ASSIGNED TASK:
Below is a listing; restate from it, character for character, the lines beginning at the line holding "known of the" and ending at the line holding "(6 ≤ bs.length → validate (bs.take 6) = true", both included.

INFORMATION GIVEN:
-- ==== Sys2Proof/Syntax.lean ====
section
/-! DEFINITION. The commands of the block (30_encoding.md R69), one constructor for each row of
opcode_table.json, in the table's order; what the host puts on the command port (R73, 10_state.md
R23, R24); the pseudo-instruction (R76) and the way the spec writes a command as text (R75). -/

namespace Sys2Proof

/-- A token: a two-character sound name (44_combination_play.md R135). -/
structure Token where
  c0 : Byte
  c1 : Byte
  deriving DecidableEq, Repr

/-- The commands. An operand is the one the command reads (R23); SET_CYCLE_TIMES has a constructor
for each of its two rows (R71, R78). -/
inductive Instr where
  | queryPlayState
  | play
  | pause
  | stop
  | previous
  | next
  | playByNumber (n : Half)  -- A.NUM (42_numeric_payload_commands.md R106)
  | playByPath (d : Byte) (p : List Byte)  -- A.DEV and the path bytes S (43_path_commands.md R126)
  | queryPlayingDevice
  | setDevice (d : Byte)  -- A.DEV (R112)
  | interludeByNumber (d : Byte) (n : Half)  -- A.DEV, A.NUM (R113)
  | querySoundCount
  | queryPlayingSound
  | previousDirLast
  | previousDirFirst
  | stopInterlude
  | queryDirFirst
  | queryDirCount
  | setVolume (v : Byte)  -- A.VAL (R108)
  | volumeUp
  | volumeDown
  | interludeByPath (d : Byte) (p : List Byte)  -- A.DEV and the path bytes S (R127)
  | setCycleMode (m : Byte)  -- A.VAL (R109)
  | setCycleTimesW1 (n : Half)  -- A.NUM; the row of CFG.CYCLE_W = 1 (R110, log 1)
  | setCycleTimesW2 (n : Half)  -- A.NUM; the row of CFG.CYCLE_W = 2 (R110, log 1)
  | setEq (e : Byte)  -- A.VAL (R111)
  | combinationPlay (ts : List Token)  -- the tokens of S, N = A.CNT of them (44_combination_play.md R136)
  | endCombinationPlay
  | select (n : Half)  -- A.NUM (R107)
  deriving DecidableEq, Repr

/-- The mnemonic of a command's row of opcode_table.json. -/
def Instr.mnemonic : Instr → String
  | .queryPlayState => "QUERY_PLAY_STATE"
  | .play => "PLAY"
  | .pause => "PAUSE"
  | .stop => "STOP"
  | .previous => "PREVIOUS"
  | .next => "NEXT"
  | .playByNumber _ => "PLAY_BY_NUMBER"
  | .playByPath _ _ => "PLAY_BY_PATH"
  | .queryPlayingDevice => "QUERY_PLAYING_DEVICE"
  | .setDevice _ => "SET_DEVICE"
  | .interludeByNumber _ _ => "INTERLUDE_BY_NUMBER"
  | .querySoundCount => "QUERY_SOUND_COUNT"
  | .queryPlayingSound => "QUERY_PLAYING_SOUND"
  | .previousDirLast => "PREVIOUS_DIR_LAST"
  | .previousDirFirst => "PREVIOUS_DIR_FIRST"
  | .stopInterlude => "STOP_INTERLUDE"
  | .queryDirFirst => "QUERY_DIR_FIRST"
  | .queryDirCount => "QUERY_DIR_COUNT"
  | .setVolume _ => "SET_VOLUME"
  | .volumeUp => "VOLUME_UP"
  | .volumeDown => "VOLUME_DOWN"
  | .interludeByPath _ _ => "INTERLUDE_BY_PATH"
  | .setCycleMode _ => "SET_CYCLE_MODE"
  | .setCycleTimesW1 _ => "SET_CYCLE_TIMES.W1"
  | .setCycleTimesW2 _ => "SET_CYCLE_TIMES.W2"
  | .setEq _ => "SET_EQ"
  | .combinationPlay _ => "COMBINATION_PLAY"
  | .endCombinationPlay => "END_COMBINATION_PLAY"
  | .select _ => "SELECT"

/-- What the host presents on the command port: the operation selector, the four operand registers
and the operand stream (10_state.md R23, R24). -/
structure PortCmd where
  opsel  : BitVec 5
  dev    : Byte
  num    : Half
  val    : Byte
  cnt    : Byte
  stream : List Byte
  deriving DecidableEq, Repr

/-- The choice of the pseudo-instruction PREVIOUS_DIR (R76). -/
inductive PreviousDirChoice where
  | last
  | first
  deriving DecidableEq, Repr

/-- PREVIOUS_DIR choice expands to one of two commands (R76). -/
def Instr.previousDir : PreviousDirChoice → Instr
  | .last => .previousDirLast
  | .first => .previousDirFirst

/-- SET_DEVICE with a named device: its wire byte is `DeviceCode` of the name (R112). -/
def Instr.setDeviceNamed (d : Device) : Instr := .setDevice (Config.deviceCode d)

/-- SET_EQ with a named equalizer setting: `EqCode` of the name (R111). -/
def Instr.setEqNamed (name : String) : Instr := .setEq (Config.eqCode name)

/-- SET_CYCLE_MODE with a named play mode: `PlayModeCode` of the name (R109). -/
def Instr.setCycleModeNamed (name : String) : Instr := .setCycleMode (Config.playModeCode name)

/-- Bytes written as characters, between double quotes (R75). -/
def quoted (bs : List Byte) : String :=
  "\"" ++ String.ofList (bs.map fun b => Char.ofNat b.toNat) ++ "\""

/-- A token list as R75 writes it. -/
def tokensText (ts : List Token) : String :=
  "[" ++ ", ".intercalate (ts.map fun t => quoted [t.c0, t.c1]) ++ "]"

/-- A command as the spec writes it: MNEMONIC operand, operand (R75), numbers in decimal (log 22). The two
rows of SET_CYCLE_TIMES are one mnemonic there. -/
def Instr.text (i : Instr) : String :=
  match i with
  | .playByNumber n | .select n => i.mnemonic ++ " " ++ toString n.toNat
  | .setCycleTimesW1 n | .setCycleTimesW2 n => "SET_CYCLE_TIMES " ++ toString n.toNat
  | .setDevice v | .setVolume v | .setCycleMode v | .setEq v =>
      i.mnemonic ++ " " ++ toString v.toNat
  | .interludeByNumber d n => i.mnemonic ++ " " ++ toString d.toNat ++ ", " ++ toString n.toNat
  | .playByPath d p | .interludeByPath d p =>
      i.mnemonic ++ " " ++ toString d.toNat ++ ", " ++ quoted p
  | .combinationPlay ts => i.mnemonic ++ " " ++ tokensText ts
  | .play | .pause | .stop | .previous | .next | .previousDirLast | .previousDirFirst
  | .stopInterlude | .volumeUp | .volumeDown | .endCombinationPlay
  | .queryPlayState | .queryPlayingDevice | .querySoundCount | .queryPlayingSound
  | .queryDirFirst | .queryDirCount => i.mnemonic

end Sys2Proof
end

* * *

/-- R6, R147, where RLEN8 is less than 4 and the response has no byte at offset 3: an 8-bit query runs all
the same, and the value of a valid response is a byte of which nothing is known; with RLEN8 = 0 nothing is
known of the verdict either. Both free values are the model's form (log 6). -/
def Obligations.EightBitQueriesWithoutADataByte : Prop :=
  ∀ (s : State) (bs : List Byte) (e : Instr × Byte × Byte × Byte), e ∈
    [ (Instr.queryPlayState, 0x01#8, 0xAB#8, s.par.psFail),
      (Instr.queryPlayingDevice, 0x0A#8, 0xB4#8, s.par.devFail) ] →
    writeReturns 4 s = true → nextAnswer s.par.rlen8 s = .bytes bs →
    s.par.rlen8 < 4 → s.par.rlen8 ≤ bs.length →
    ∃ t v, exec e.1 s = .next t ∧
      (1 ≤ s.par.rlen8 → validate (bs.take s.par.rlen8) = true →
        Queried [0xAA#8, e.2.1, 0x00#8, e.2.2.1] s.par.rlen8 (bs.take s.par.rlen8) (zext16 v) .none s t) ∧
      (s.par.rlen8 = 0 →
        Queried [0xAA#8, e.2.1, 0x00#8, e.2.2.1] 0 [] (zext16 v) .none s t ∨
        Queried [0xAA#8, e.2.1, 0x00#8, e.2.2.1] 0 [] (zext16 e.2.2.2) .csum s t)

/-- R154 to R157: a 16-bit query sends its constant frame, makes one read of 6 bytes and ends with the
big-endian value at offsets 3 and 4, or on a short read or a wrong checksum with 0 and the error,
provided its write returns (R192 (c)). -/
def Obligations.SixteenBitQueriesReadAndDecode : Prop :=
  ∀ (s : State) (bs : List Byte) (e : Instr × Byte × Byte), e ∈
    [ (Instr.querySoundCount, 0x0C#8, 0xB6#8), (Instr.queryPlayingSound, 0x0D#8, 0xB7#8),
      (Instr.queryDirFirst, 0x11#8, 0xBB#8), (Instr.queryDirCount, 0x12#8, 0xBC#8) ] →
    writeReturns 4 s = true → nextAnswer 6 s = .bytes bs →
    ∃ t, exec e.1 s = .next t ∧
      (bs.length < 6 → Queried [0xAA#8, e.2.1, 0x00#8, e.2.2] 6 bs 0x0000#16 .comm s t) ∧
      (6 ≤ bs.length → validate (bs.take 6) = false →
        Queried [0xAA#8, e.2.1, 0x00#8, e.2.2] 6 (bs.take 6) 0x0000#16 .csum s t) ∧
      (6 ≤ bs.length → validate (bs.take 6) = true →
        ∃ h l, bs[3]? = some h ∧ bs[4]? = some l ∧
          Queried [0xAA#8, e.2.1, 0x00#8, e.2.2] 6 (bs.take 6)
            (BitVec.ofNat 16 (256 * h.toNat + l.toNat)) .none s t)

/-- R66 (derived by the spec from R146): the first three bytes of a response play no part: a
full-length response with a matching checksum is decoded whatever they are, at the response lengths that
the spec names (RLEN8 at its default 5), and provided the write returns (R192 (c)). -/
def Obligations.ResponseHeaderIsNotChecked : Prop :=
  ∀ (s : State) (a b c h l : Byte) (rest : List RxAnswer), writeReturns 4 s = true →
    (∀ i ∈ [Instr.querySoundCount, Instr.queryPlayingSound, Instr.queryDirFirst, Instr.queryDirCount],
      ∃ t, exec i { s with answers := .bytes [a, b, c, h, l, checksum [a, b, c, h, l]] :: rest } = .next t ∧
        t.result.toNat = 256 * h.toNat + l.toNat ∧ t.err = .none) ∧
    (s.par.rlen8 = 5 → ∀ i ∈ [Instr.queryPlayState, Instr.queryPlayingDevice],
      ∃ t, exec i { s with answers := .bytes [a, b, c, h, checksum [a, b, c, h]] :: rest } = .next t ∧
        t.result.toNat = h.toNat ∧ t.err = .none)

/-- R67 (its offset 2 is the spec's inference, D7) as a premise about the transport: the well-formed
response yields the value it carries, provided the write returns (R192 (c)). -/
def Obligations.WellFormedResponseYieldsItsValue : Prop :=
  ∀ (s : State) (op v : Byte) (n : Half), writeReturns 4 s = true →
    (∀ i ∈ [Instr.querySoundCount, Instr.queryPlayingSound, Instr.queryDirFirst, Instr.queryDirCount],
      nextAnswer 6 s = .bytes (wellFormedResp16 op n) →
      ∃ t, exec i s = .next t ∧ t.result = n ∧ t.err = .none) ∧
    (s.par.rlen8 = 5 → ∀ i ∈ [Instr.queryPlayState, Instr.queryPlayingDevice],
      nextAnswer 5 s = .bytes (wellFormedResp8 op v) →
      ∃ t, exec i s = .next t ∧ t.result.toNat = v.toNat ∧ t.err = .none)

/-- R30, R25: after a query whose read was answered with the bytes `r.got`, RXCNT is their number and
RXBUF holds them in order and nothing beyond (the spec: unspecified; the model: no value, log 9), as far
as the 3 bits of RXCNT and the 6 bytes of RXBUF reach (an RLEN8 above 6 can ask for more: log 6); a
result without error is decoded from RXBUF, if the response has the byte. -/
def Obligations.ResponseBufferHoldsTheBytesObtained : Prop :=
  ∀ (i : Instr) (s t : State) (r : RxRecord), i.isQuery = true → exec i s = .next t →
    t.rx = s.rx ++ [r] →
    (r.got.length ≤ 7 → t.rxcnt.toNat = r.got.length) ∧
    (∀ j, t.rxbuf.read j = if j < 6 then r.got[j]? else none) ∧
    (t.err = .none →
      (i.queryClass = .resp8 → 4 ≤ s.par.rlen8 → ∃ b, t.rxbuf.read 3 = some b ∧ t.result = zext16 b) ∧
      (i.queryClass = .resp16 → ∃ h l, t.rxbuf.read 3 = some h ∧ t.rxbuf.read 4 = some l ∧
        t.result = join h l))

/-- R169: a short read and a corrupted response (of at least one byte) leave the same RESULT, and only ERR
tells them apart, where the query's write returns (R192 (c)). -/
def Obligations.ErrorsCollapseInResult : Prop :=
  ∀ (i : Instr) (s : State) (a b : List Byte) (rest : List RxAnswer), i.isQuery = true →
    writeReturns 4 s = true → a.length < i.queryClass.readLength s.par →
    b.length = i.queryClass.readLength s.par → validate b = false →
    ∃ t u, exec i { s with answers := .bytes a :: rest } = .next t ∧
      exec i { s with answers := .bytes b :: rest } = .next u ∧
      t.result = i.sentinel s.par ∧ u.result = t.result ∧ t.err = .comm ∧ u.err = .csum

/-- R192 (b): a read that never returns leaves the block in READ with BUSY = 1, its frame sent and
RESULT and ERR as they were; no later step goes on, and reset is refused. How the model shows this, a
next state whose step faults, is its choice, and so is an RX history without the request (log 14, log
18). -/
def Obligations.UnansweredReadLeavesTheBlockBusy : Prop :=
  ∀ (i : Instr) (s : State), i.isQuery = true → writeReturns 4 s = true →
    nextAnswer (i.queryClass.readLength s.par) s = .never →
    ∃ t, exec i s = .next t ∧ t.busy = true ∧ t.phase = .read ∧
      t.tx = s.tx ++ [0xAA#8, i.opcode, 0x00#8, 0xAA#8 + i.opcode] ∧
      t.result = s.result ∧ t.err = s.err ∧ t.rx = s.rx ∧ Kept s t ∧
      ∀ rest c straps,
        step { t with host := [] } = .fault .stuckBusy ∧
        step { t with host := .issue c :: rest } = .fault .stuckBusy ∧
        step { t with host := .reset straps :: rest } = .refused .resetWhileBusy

OUTPUT OF THE EXERCISE:
known of the verdict either. Both free values are the model's form (log 6). -/
def Obligations.EightBitQueriesWithoutADataByte : Prop :=
  ∀ (s : State) (bs : List Byte) (e : Instr × Byte × Byte × Byte), e ∈
    [ (Instr.queryPlayState, 0x01#8, 0xAB#8, s.par.psFail),
      (Instr.queryPlayingDevice, 0x0A#8, 0xB4#8, s.par.devFail) ] →
    writeReturns 4 s = true → nextAnswer s.par.rlen8 s = .bytes bs →
    s.par.rlen8 < 4 → s.par.rlen8 ≤ bs.length →
    ∃ t v, exec e.1 s = .next t ∧
      (1 ≤ s.par.rlen8 → validate (bs.take s.par.rlen8) = true →
        Queried [0xAA#8, e.2.1, 0x00#8, e.2.2.1] s.par.rlen8 (bs.take s.par.rlen8) (zext16 v) .none s t) ∧
      (s.par.rlen8 = 0 →
        Queried [0xAA#8, e.2.1, 0x00#8, e.2.2.1] 0 [] (zext16 v) .none s t ∨
        Queried [0xAA#8, e.2.1, 0x00#8, e.2.2.1] 0 [] (zext16 e.2.2.2) .csum s t)

/-- R154 to R157: a 16-bit query sends its constant frame, makes one read of 6 bytes and ends with the
big-endian value at offsets 3 and 4, or on a short read or a wrong checksum with 0 and the error,
provided its write returns (R192 (c)). -/
def Obligations.SixteenBitQueriesReadAndDecode : Prop :=
  ∀ (s : State) (bs : List Byte) (e : Instr × Byte × Byte), e ∈
    [ (Instr.querySoundCount, 0x0C#8, 0xB6#8), (Instr.queryPlayingSound, 0x0D#8, 0xB7#8),
      (Instr.queryDirFirst, 0x11#8, 0xBB#8), (Instr.queryDirCount, 0x12#8, 0xBC#8) ] →
    writeReturns 4 s = true → nextAnswer 6 s = .bytes bs →
    ∃ t, exec e.1 s = .next t ∧
      (bs.length < 6 → Queried [0xAA#8, e.2.1, 0x00#8, e.2.2] 6 bs 0x0000#16 .comm s t) ∧
      (6 ≤ bs.length → validate (bs.take 6) = false →
        Queried [0xAA#8, e.2.1, 0x00#8, e.2.2] 6 (bs.take 6) 0x0000#16 .csum s t) ∧
      (6 ≤ bs.length → validate (bs.take 6) = true →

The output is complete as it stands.